*** THE DATA ***
-- ==== Sys2Proof/Machine/Core.lean ====
section
/-! DEFINITION. The machine as the host's interface takes it. -/

def Sys2Proof.core : Host.Core :=
  { State := Sys2Proof.Machine.State
    Fault := Sys2Proof.Machine.Fault
    Refusal := Sys2Proof.Machine.Refusal
    step := Sys2Proof.Machine.step
    reset := Sys2Proof.Machine.State.reset }
end

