/-- Sleep and wake: ports are put to sleep and woken, a policy match restarts the sleep timer, the timer leads through PREPARE and the
commit point to sleep, and a wake source cancels, is latched, or wakes the device (09 R242, R250, R251; 16 R472 to R479, R488, R489; 17
R507, R508). -/
def Obligations.SleepAndWakeFollowTheAgreement : Prop :=
  (∀ (p temp : Nat) (s : State), p ≤ 25 →
    ((s.pow.mode = .prepare ∨ s.pow.mode = .committed) → (s.port p).mode = .up →
      runs (.portSleepCmd p) s fun t => (t.port p).mode = if (s.port p).tc10 then .sleepWait else .sleeping) ∧
    ((s.pow.mode = .awake ∨ s.pow.mode = .waking) → (s.port p).mode = .sleepWait →
      runs (.portWakeCmd p temp) s fun t => (t.port p).mode = .up ∧ (t.port p).phyTemp = temp)) ∧
  (∀ (p dt : Nat) (s : State), p ≤ 25 → (kindOfPort p).t1 = true → (s.port p).tc10 = true →
    ((s.port p).mode = .up → runs (.tc10SleepReqRx p) s fun t => t.out = s.out ++ [Output.tc10Answer p (s.pow.mode == .prepare)]) ∧
    ((s.port p).mode = .sleepWait → runs (.tc10WakeReqRx p) s (fun t => (t.port p).mode = .up) ∧
      runs (.wakePulseDetected p dt) s fun t => (t.port p).mode = .up)) ∧
  (∀ (w : WakeIn) (i : Nat) (s : State), i < 64 → (Tbl.get WakePolicy.dflt s.pow.policy i).matches w = true → s.pow.mode = .awake →
    s.follows = false → runs (.wakePolicyMatch w) s fun t => t.pow.timerAt = s.tim.ticks ∧ t.pow.mode = .awake) ∧
  (∀ s : State, s.pow.mode = .awake → s.follows = false → s.pow.wake.sleepEn = true → s.holders = [] →
    runs .sleepTimerExpiry s fun t => t.pow.mode = .prepare) ∧
  (∀ (kind src : Nat) (s : State), s.pow.mode = .prepare → s.follows = false →
    runs (.prepareCancel kind src) s (fun t => t.pow.mode = .awake ∧ t.pow.cancels = sat36 s.pow.cancels 1) ∧
    runs .commitPoint s fun t => t.pow.mode = .committed ∧ t.pow.latch = none) ∧
  (∀ s : State, s.pow.mode = .committed → s.pow.run = none →
    (s.pow.latch = none → runs .sleepSeqComplete s fun t => t.pow.mode = .asleep ∧ t.pow.stbDriven = true ∧ t.pow.sleepAt = s.tim.ticks) ∧
    (s.pow.latch.isSome = true → runs .sleepSeqComplete s fun t => t.pow.mode = .waking ∧ t.pow.lateWakes = sat36 s.pow.lateWakes 1 ∧
      t.pow.latch = none)) ∧
  (∀ (kind src dt input : Nat) (s : State), s.pow.mode = .asleep →
    (kind % 16 ≠ 9 → kind % 16 ≠ 10 → runs (.wakeSource kind src dt) s fun t => t.pow.mode = .waking ∧ t.pow.wakes = sat36 s.pow.wakes 1) ∧
    (input ≤ 1 → inMask s.pow.wake.locEn input = true → runs (.wakeLocInput input dt) s fun t => t.pow.mode = .waking) ∧
    (s.pow.wake.timerS ≠ 0 → runs .sleepWakeTimer s fun t => t.pow.mode = .waking) ∧
    (s.stk.mode ≠ .single → runs .stkWakeInput s fun t => t.pow.mode = .waking)) ∧
  (∀ (kind src dt : Nat) (s : State), s.pow.mode = .committed → s.follows = false → s.pow.latch = none → kind % 16 ≠ 9 →
    runs (.wakeSource kind src dt) s fun t => t.pow.latch = some { kind := kind % 16, src := src % 32 } ∧ t.pow.mode = .committed) ∧
  (∀ s : State, s.pow.mode = .waking → s.pow.run = none →
    runs .wakeSeqComplete s fun t => t.pow.mode = .awake ∧ t.pow.rebuild = true ∧ t.pow.stbDriven = false) ∧
  (∀ (p : Path) (s : State), (Tbl.get noneAt s.pow.holds (hostPaths.idxOf p)).isSome = true →
    runs (.wakeHoldExpiry p) s fun t => Tbl.get noneAt t.pow.holds (hostPaths.idxOf p) = none)

/-- Power: a step of a sequence gives its domain the step's state, pace and supply voltage follow the measurements, feeds start, trip, retry
and come back, ports are shed and restored, and the supply's thresholds are followed (16 R457 to R471; 12 R345). -/
def Obligations.PowerFollowsSequencesAndMeasurements : Prop :=
  (∀ (r : SeqRun) (x : SeqStep) (dt : Nat) (s : State), s.pow.run = some r → (s.pow.steps r.seq)[r.step]? = some x →
    (r.waiting = false → 2 ≤ x.domain → x.waitUs ≠ 0 → runs (.seqStepPowerGood dt) s fun t =>
      t.dom x.domain = x.result ∧ ∃ k, t.pow.run = some { r with waiting := true, since := k }) ∧
    (r.waiting = true → (s.pow.steps r.seq)[r.step + 1]? = none → runs .seqWaitExpiry s fun t => t.pow.run = none)) ∧
  (∀ (d : Fab) (ms : List Nat) (tj : Int) (dt : Nat) (s : State), s.has d.num = true → ms.length = 8 →
    runs (.paceSample d ms tj dt) s (fun t => (t.pow.pace d).measured = min 2047 (ms.foldl min (ms.headD 0)) ∧
      (t.pow.pace d).target = (s.adv dt).paceTarget d tj ∧ (t.pow.pace d).tj = tj) ∧
    runs (.ageingHour d) s fun t => (t.pow.pace d).onHours = sat36 (s.pow.pace d).onHours 1) ∧
  (∀ (d : Fab) (s : State),
    ((s.pow.pace d).belowSince.isSome = true → runs (.paceRiseTimer d) s fun t => (t.pow.pace d).vdd =
      if (s.pow.pace d).vdd < 780 then min 780 ((s.pow.pace d).vdd + (s.pow.pace d).cfg.stepMv) else (s.pow.pace d).vdd) ∧
    ((s.pow.pace d).aboveSince.isSome = true → runs (.paceFallTimer d) s fun t => (t.pow.pace d).vdd =
      if 600 < (s.pow.pace d).vdd then max 600 ((s.pow.pace d).vdd - (s.pow.pace d).cfg.stepMv) else (s.pow.pace d).vdd) ∧
    ((s.pow.pace d).belowSince.isSome = true → (s.pow.pace d).short = false → runs (.paceShortTimer d) s fun t =>
      (t.pow.pace d).short = true ∧ (t.pow.pace d).paceShort = sat36 (s.pow.pace d).paceShort 1)) ∧
  (∀ (pout feeds : List Nat) (ampW ampE dt : Nat) (s : State),
    runs (.powerEstimate pout ampW ampE feeds dt) s fun t => t.pow.estimate =
      min 65535 (((List.range 8).filter fun i => s.pow.cfg.pmbus i ≠ 0).foldl (fun n i => n + pout.getD i 0) 0 +
        (s.pow.west.vdd * ampW + s.pow.east.vdd * ampE) / 10000)) ∧
  (∀ (p : Nat) (s : State), s.pow.overSince.isSome = true →
    ((List.range 26).reverse.find? fun p => inMask s.pow.cfg.shed p && (s.port p).enable && !inMask s.pow.shedPorts p) = some p →
    runs .powerShedTimer s fun t => inMask t.pow.shedPorts p = true ∧ (t.port p).mode = .disabled) ∧
  (∀ (p : Nat) (s : State), s.pow.underSince.isSome = true →
    ((List.range 26).find? fun p => inMask s.pow.shedPorts p) = some p →
    runs .powerRestoreTimer s fun t => inMask t.pow.shedPorts p = false) ∧
  (∀ (f current volts dt : Nat) (s : State), f ≤ 7 →
    (((s.feed f).mode = .inrush ∧ (s.feed f).now.inrushMa < current) ∨ ((s.feed f).mode = .on ∧ (s.feed f).now.limitMa < current) →
      runs (.feedOvercurrentTrip f current dt) s fun t => (t.feed f).mode =
        (if (s.feed f).used < (s.feed f).now.retries then .retryWait else .lockout) ∧ (t.feed f).trips = satN 16 (s.feed f).trips 1 ∧
        (t.feed f).current = 0) ∧
    ((s.feed f).mode = .inrush → runs (.feedInrushEnd f current) s fun t => (t.feed f).mode = .on ∧ (t.feed f).current = min 16383 current) ∧
    ((s.feed f).mode = .retryWait → s.feedsFree = true → runs (.feedRetryExpiry f) s fun t => (t.feed f).mode = .inrush ∧
      (t.feed f).now = (s.feed f).cfg) ∧
    ((s.feed f).mode = .on → runs (.feedRetryRestore f) s fun t => (t.feed f).used = 0 ∧ (t.feed f).mode = .on) ∧
    ((s.feed f).mode = .shed → s.pow.cfg.uv < volts → s.feedsFree = true →
      runs (.feedShedRestore f volts dt) s fun t => (t.feed f).mode = .inrush ∧ (t.feed f).now = (s.feed f).cfg)) ∧
  (∀ (f t0 : Nat) (rest : List Nat) (s : State), s.pow.autoOn = (f :: rest, t0) → s.feedsFree = true → (s.feed f).mode = .off →
    (s.feed f).cfg.valid = true → runs .feedAutoOn s fun t => (t.feed f).mode = .inrush ∧ t.pow.autoOn.1 = rest) ∧
  (∀ (volts dt : Nat) (s : State), s.key.ao = true →
    (s.pow.cfg.ov < volts → runs (.supplyOv volts dt) s fun t => t.pow.supply = .ov ∧ t.pow.volts = min 4095 volts) ∧
    (volts < s.pow.cfg.uv → s.pow.down = false → runs (.supplyUv volts dt) s fun t => t.pow.supply = .uv ∧ t.pow.volts = min 4095 volts) ∧
    (volts < s.pow.cfg.crank → s.pow.down = false →
      runs (.supplyCrank volts dt) s fun t => t.pow.supply = .crank ∧ t.pow.volts = min 4095 volts ∧
        (∀ f, f < 8 → inMask s.pow.cfg.crankShed f = true → (s.feed f).mode = .on → (t.feed f).mode = .shed)) ∧
    (s.pow.cfg.uv ≤ volts → volts ≤ s.pow.cfg.ov → s.pow.down = false →
      runs (.supplyNormal volts dt) s fun t => t.pow.supply = .normal ∧ t.pow.volts = min 4095 volts) ∧
    (volts < s.pow.cfg.off → s.pow.down = false → runs (.controlledPowerDown volts dt) s fun t => t.pow.down = true ∧ t.key.cpd = true ∧
      t.sys.start = .supplyWait ∧ ∀ f, (t.feed f).mode = .off))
***
* **INSTRUCTIONS FOR THE TASK**: Please reproduce the lines from the line with "runs (.portWakeCmd p" to the line with "(∀ (p dt : Nat)", both ends included, exactly as they appear above.

* **WRITTEN SOLUTION**:
      runs (.portWakeCmd p temp) s fun t => (t.port p).mode = .up ∧ (t.port p).phyTemp = temp)) ∧
  (∀ (p dt : Nat) (s : State), p ≤ 25 → (kindOfPort p).t1 = true → (s.port p).tc10 = true →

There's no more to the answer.